Task item: Copy, from the entries below, each line where the word "namespace" can be found.

───

-- ==== Sys2Proof/Laws/PerInstr.lean ====
section
/-! SUPPORT. Statements made per instruction, with one lemma for each constructor of `Instr`. -/

namespace Sys2Proof.Laws

open Sys2Proof

/-- The encoding of an instruction has the row's "No. Bytes" bytes (30_encoding.md R99), and the length is 1, 2 or 3
(R80). -/
def EncodedLength.Statement (i : Instr) : Prop :=
  (encode i).length = i.length ∧ 1 ≤ i.length ∧ i.length ≤ 3
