-- ==== Sys2Proof/Tests/Slice0.lean ====
section
/-! SUPPORT. Small tests. Expected results come from the spec: the encodings of opcode_table.json, the rules' worked
examples, and the vectors of 95_test_vectors.md (named in each comment). The `witness_` theorems show states and
operands that meet the hypotheses of the statements. -/

namespace Sys2Proof.Tests

open Sys2Proof Sys2Proof.Machine

/-! ### Well-formedness -/

theorem test_wf_refuses_displacement_above : Instr.wf (.bcc 128) = false := by decide
theorem test_wf_refuses_displacement_below : Instr.wf (.bvs (-129)) = false := by decide
theorem test_wf_takes_displacement_ends : Instr.wf (.beq 127) = true ∧ Instr.wf (.bne (-128)) = true := by decide
theorem test_decode_refuses_unlisted : decode [0x02, 0x10] = .error (.unlistedOpcode 0x02) := rfl
theorem test_decode_refuses_truncated : decode [0x6D, 0x34] = .error .truncated := rfl

/-! ### Decoding: a word of every row, written out from the row's encoding. The operand byte of a 2-byte row is $F2
(a displacement of -14), the operand of a 3-byte row $12F2. -/

theorem test_decode_alu_1 : ([(16, 0xF261), (16, 0xF265), (16, 0xF269), (24, 0x12F26D), (16, 0xF271), (16, 0xF275), (24, 0x12F279),
    (24, 0x12F27D), (16, 0xF221), (16, 0xF225), (16, 0xF229), (24, 0x12F22D), (16, 0xF231), (16, 0xF235),
    (24, 0x12F239), (24, 0x12F23D), (16, 0xF224), (24, 0x12F22C), (16, 0xF2C1), (16, 0xF2C5), (16, 0xF2C9),
    (24, 0x12F2CD), (16, 0xF2D1), (16, 0xF2D5)] : List (Nat × Nat)).map (fun c => decodeTableWord c.1 c.2) =
    ([.adcIzx 0xF2, .adcZp 0xF2, .adcImm 0xF2, .adcAbs 0x12F2, .adcIzy 0xF2, .adcZpx 0xF2, .adcAby 0x12F2,
    .adcAbx 0x12F2, .andIzx 0xF2, .andZp 0xF2, .andImm 0xF2, .andAbs 0x12F2, .andIzy 0xF2, .andZpx 0xF2,
    .andAby 0x12F2, .andAbx 0x12F2, .bitZp 0xF2, .bitAbs 0x12F2, .cmpIzx 0xF2, .cmpZp 0xF2, .cmpImm 0xF2,
    .cmpAbs 0x12F2, .cmpIzy 0xF2, .cmpZpx 0xF2] : List Instr).map some := by decide

theorem test_decode_alu_2 : ([(24, 0x12F2D9), (24, 0x12F2DD), (16, 0xF2E0), (16, 0xF2E4), (24, 0x12F2EC), (16, 0xF2C0), (16, 0xF2C4),
    (24, 0x12F2CC), (16, 0xF241), (16, 0xF245), (16, 0xF249), (24, 0x12F24D), (16, 0xF251), (16, 0xF255),
    (24, 0x12F259), (24, 0x12F25D), (16, 0xF201), (16, 0xF205), (16, 0xF209), (24, 0x12F20D), (16, 0xF211),
    (16, 0xF215), (24, 0x12F219), (24, 0x12F21D)] : List (Nat × Nat)).map (fun c => decodeTableWord c.1 c.2) =
    ([.cmpAby 0x12F2, .cmpAbx 0x12F2, .cpxImm 0xF2, .cpxZp 0xF2, .cpxAbs 0x12F2, .cpyImm 0xF2, .cpyZp 0xF2,
    .cpyAbs 0x12F2, .eorIzx 0xF2, .eorZp 0xF2, .eorImm 0xF2, .eorAbs 0x12F2, .eorIzy 0xF2, .eorZpx 0xF2,
    .eorAby 0x12F2, .eorAbx 0x12F2, .oraIzx 0xF2, .oraZp 0xF2, .oraImm 0xF2, .oraAbs 0x12F2, .oraIzy 0xF2,
    .oraZpx 0xF2, .oraAby 0x12F2, .oraAbx 0x12F2] : List Instr).map some := by decide

theorem test_decode_alu_3 : ([(16, 0xF2E1), (16, 0xF2E5), (16, 0xF2E9), (16, 0xF2EB), (24, 0x12F2ED), (16, 0xF2F1), (16, 0xF2F5),
    (24, 0x12F2F9), (24, 0x12F2FD)] : List (Nat × Nat)).map (fun c => decodeTableWord c.1 c.2) =
    ([.sbcIzx 0xF2, .sbcZp 0xF2, .sbcImm 0xF2, .sbcImmEB 0xF2, .sbcAbs 0x12F2, .sbcIzy 0xF2, .sbcZpx 0xF2,
    .sbcAby 0x12F2, .sbcAbx 0x12F2] : List Instr).map some := by decide

theorem test_decode_shift : ([(16, 0xF206), (8, 0x0A), (24, 0x12F20E), (16, 0xF216), (24, 0x12F21E), (16, 0xF246), (8, 0x4A),
    (24, 0x12F24E), (16, 0xF256), (24, 0x12F25E), (16, 0xF226), (8, 0x2A), (24, 0x12F22E), (16, 0xF236),
    (24, 0x12F23E), (16, 0xF266), (8, 0x6A), (24, 0x12F26E), (16, 0xF276), (24, 0x12F27E)] : List (Nat × Nat)).map (fun c => decodeTableWord c.1 c.2) =
    ([.aslZp 0xF2, .aslAcc, .aslAbs 0x12F2, .aslZpx 0xF2, .aslAbx 0x12F2, .lsrZp 0xF2, .lsrAcc, .lsrAbs 0x12F2,
    .lsrZpx 0xF2, .lsrAbx 0x12F2, .rolZp 0xF2, .rolAcc, .rolAbs 0x12F2, .rolZpx 0xF2, .rolAbx 0x12F2,
    .rorZp 0xF2, .rorAcc, .rorAbs 0x12F2, .rorZpx 0xF2, .rorAbx 0x12F2] : List Instr).map some := by decide

theorem test_decode_branch : ([(16, 0xF290), (16, 0xF2B0), (16, 0xF2F0), (16, 0xF230), (16, 0xF2D0), (16, 0xF210), (16, 0xF250),
    (16, 0xF270)] : List (Nat × Nat)).map (fun c => decodeTableWord c.1 c.2) =
    ([.bcc (-14), .bcs (-14), .beq (-14), .bmi (-14), .bne (-14), .bpl (-14), .bvc (-14), .bvs (-14)] : List Instr).map some := by decide

theorem test_decode_brk_rti_nop_1 : ([(8, 0x00), (8, 0x40), (16, 0xF204), (24, 0x12F20C), (16, 0xF214), (8, 0x1A), (24, 0x12F21C), (16, 0xF234),
    (8, 0x3A), (24, 0x12F23C), (16, 0xF244), (16, 0xF254), (8, 0x5A), (24, 0x12F25C), (16, 0xF264),
    (16, 0xF274), (8, 0x7A), (24, 0x12F27C), (16, 0xF280), (16, 0xF282), (16, 0xF289), (16, 0xF2C2),
    (16, 0xF2D4), (8, 0xDA)] : List (Nat × Nat)).map (fun c => decodeTableWord c.1 c.2) =
    ([.brk, .rti, .nopZp04 0xF2, .nopAbs0C 0x12F2, .nopZpx14 0xF2, .nopImp1A, .nopAbx1C 0x12F2, .nopZpx34 0xF2,
    .nopImp3A, .nopAbx3C 0x12F2, .nopZp44 0xF2, .nopZpx54 0xF2, .nopImp5A, .nopAbx5C 0x12F2, .nopZp64 0xF2,
    .nopZpx74 0xF2, .nopImp7A, .nopAbx7C 0x12F2, .nopImm80 0xF2, .nopImm82 0xF2, .nopImm89 0xF2,
    .nopImmC2 0xF2, .nopZpxD4 0xF2, .nopImpDA] : List Instr).map some := by decide

theorem test_decode_brk_rti_nop_2 : ([(24, 0x12F2DC), (16, 0xF2E2), (8, 0xEA), (16, 0xF2F4), (8, 0xFA), (24, 0x12F2FC)] : List (Nat × Nat)).map (fun c => decodeTableWord c.1 c.2) =
    ([.nopAbxDC 0x12F2, .nopImmE2 0xF2, .nop, .nopZpxF4 0xF2, .nopImpFA, .nopAbxFC 0x12F2] : List Instr).map some := by decide

theorem test_decode_flags : ([(8, 0x18), (8, 0xD8), (8, 0x58), (8, 0xB8), (8, 0x38), (8, 0xF8), (8, 0x78)] : List (Nat × Nat)).map (fun c => decodeTableWord c.1 c.2) =
    ([.clc, .cld, .cli, .clv, .sec, .sed, .sei] : List Instr).map some := by decide

theorem test_decode_inc_dec : ([(16, 0xF2C6), (24, 0x12F2CE), (16, 0xF2D6), (24, 0x12F2DE), (8, 0xCA), (8, 0x88), (16, 0xF2E6),
    (24, 0x12F2EE), (16, 0xF2F6), (24, 0x12F2FE), (8, 0xE8), (8, 0xC8)] : List (Nat × Nat)).map (fun c => decodeTableWord c.1 c.2) =
    ([.decZp 0xF2, .decAbs 0x12F2, .decZpx 0xF2, .decAbx 0x12F2, .dex, .dey, .incZp 0xF2, .incAbs 0x12F2,
    .incZpx 0xF2, .incAbx 0x12F2, .inx, .iny] : List Instr).map some := by decide

theorem test_decode_jump : ([(24, 0x12F24C), (24, 0x12F26C), (24, 0x12F220), (8, 0x60)] : List (Nat × Nat)).map (fun c => decodeTableWord c.1 c.2) =
    ([.jmpAbs 0x12F2, .jmpInd 0x12F2, .jsr 0x12F2, .rts] : List Instr).map some := by decide

theorem test_decode_load_store_1 : ([(16, 0xF2A1), (16, 0xF2A5), (16, 0xF2A9), (24, 0x12F2AD), (16, 0xF2B1), (16, 0xF2B5), (24, 0x12F2B9),
    (24, 0x12F2BD), (16, 0xF2A2), (16, 0xF2A6), (24, 0x12F2AE), (16, 0xF2B6), (24, 0x12F2BE), (16, 0xF2A0),
    (16, 0xF2A4), (24, 0x12F2AC), (16, 0xF2B4), (24, 0x12F2BC), (16, 0xF281), (16, 0xF285), (24, 0x12F28D),
    (16, 0xF291), (16, 0xF295), (24, 0x12F299)] : List (Nat × Nat)).map (fun c => decodeTableWord c.1 c.2) =
    ([.ldaIzx 0xF2, .ldaZp 0xF2, .ldaImm 0xF2, .ldaAbs 0x12F2, .ldaIzy 0xF2, .ldaZpx 0xF2, .ldaAby 0x12F2,
    .ldaAbx 0x12F2, .ldxImm 0xF2, .ldxZp 0xF2, .ldxAbs 0x12F2, .ldxZpy 0xF2, .ldxAby 0x12F2, .ldyImm 0xF2,
    .ldyZp 0xF2, .ldyAbs 0x12F2, .ldyZpx 0xF2, .ldyAbx 0x12F2, .staIzx 0xF2, .staZp 0xF2, .staAbs 0x12F2,
    .staIzy 0xF2, .staZpx 0xF2, .staAby 0x12F2] : List Instr).map some := by decide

───

Task result:
namespace Sys2Proof.Laws
namespace Sys2Proof.Tests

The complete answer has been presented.